Despite 50% of CPG growth from 2013 to 2018 came from sustainability-marketed products (according to HBR’s analysis of 36 categories, 71,000+ SKUs - accounting for 40% of CPG dollar sales), some say there is still a disconnect between what consumers think 'green' purchases are. James O'Keefe, commercial director at Legal & General points out,
“There is a disconnect between what consumers understand and our brand’s sustainability objectives. 25% have never even heard of net-zero, while 3 in 10 can’t explain or don’t understand the connection with their pension pots.”
The impact? A say-do gap emerges around consumer attitudes to climate, where increased intent is not followed by increased action.
Advertising is arguably the biggest engine of societal change in existence – it's a good place to start. Here are three ways brands can help lead the way to create demand for green products:
A recent analysis finds 40% of 'green' claims on business websites could be misleading - highlighting the land mines brands have to avoid when producing sustainably led communications.
The UK’s advertising body, ASA, issued a new warning to “crackdown on misleading and socially irresponsible environmental advertising”. This year alone they have tripled the number of adverts banned for ‘greenwashing’. For those interested, Gov.uk has a 13-part checklist to help prevent greenwashed claims. Check out Think With Google for five ways brands can successfully use sustainability messaging without greenwashing.

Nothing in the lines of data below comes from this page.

-- ==== Sys2Proof/Machine/HbmMap.lean ====
section
/-! DEFINITION. The records that lie in HBM at addresses the spec gives, as bytes: the leaf directory (R22), the placement records
(R272), the flash map (R297), the root index (R105), the shadow of Canopy (R102), the code tables (R160) and the summary blocks
(R203). Bytes of other areas are free (log entry 26). -/

namespace Sys2Proof.Machine

open Sys2Proof

/-- The offset of an address in an area of a size (R503). -/
def State.inArea (s : State) (lo hi : Fld) (size a : Nat) : Option Nat :=
  let b := s.base lo hi
  if b ≤ a && a < b + size then some (a - b) else none

/-- The four map entries of a leaf index (R297). -/
def flashMapRecord (qs : List Nat) : Bytes := (List.range 4).flatMap (fun q => leBytes 4 (quarterAt qs q))

/-- The entry that a slot of a bank holds in the shadow: also of a group that is off, and also one that the array has lost to parity
(R102, R134). -/
def State.shadowEntry (s : State) (b slot : Nat) : Option CanopyEntry :=
  ((s.bank b).entries.get? slot).or ((s.bank b).away.get? slot)

/-- A byte of the Canopy shadow (R102): units of bank after bank, then records by bank and slot (log entry 130). The unit of a slot
without an entry is not stated; its record is not valid. -/
def State.canopyShadowByte (s : State) (o : Nat) : Option Byte :=
  if o < 64 * 2 ^ 20 then
    let b := o / 2 ^ 20
    let n := bankUnits (s.bankWidth b)
    let u := o / 8 % 131072
    (s.shadowEntry b (u / n)).map (fun e => (e.unitBytes n).getD (u % n * 8 + o % 8) 0)
  else
    let r := (o - 64 * 2 ^ 20) / 16
    match s.shadowEntry (r / 131072) (r % 131072) with
    | some e => some (e.record.getD (o % 16) 0)
    | none => if o % 16 = 9 then some 0 else none

/-- A byte of the code-table area (R160). -/
def State.codeTableByte (s : State) (o : Nat) : Byte :=
  let t := (s.scope (o / 2048)).slots
  (slotRecord (if o / 1024 % 2 = 0 then t.a else t.b) (o / 2048 % 16) (o / 2048 / 16 % 16)).getD (o % 1024) 0

/-- A byte of the summary area (R203): a leaf without a block, and what lies behind a block, is not stated. -/
def State.summaryByte (s : State) (o : Nat) : Option Byte :=
  let stride := 64 * s.get F.LANTERN_SUM_CFG_STRIDE
  match (s.leaf (o / stride)).summary with
  | some x => (summaryRecord x)[o % stride]?
  | none => none

/-- A byte of the root index (R105): of an entry not in use the valid flag alone is stated. -/
def State.rootByte (s : State) (o : Nat) : Option Byte :=
  match s.roots.get? (o / 32) with
  | some e => some ((rootRecord e).getD (o % 32) 0)
  | none => if o % 32 = 24 then some 0 else none

/-- A byte of a record area of HBM, where the configuration seal has put it and the spec says what it is. -/
def State.recordByte (s : State) (a : Nat) : Option Byte :=
  if !s.on F.GLB_SEAL_SEALED then none
  else match s.inArea F.TIER_DIR_BASE_LO_ADDR F.TIER_DIR_BASE_HI_ADDR (32 * s.dirSize) a with
  | some o => some ((leafRecord (s.leaf (o / 32)) (s.holdCount (o / 32))).getD (o % 32) 0)
  | none => match s.inArea F.TIER_PLACE_BASE_LO_ADDR F.TIER_PLACE_BASE_HI_ADDR (8 * s.dirSize) a with
  | some o => some ((placeRecord (s.leaf (o / 8)).place).getD (o % 8) 0)
  | none => match s.inArea F.FLASH_MAP_BASE_LO_ADDR F.FLASH_MAP_BASE_HI_ADDR (16 * s.dirSize) a with
  | some o => some ((flashMapRecord (s.leaf (o / 16)).flashQuarters).getD (o % 16) 0)
  | none => match s.inArea F.ROOT_BASE_LO_ADDR F.ROOT_BASE_HI_ADDR (128 * 2 ^ s.get F.ROOT_CFG_LOG2_BUCKETS) a with
  | some o => s.rootByte o
  | none => match s.inArea F.CANOPY_SHADOW_BASE_LO_ADDR F.CANOPY_SHADOW_BASE_HI_ADDR (192 * 2 ^ 20) a with
  | some o => s.canopyShadowByte o
  | none => match s.inArea F.CODEC_TABLE_BASE_LO_ADDR F.CODEC_TABLE_BASE_HI_ADDR (64 * 2 ^ 20) a with
  | some o => some (s.codeTableByte o)
  | none => match s.inArea F.LANTERN_SUM_BASE_LO_ADDR F.LANTERN_SUM_BASE_HI_ADDR (64 * s.get F.LANTERN_SUM_CFG_STRIDE * s.dirSize) a with
  | some o => s.summaryByte o
  | none => none

end Sys2Proof.Machine
end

Greenwashing is compounded by ad fraud and misinformation. Incredibly moving and powerful creatives will be haunted if they appear on misinformation sites. A 2021 study by Newsguard and Comscore found big brands were spending up to $2.6 billion on sites that published misinformation through programmatic advertisers. To fight misinformation, Nandini Jammi & Claire Atkin have built checkmyads.org. Check them out.
Grace Kite called advertised emissions “the most important metric in marketing.” It allows advertisers to track the climate impact of additional sales generated by advertising. The work found advertising adds an extra 28% to the annual carbon footprint of every single person in the UK. Kite says “It’s 186 times bigger than the operational footprint of the UK’s advertising agencies.”
Similar research by Good-Loop found a “typical online ad campaign emits 5.4 tons of carbon dioxide – a third of what an average US consumer produces in a year.”
There's plenty of help for advertisers thinking about sustainability. For example, The Good Life - a contributor-led platform built by a variety of marketing practitioners - challenges marketers to reframe materiality and consumption and redefine what a ‘good life’ is.
Warc too recently launched a new Sustainability Hub. Created in partnership with LIONS and the UK’s Advertising Association, it helps marketers find “innovative ways to implement more sustainable actions to address the climate crisis.”
Another learning program, Changethebrief.org is a not-for-profit partnership between agencies and their clients. Google has a great piece on how CMOs can take an active role in driving sustainable growth.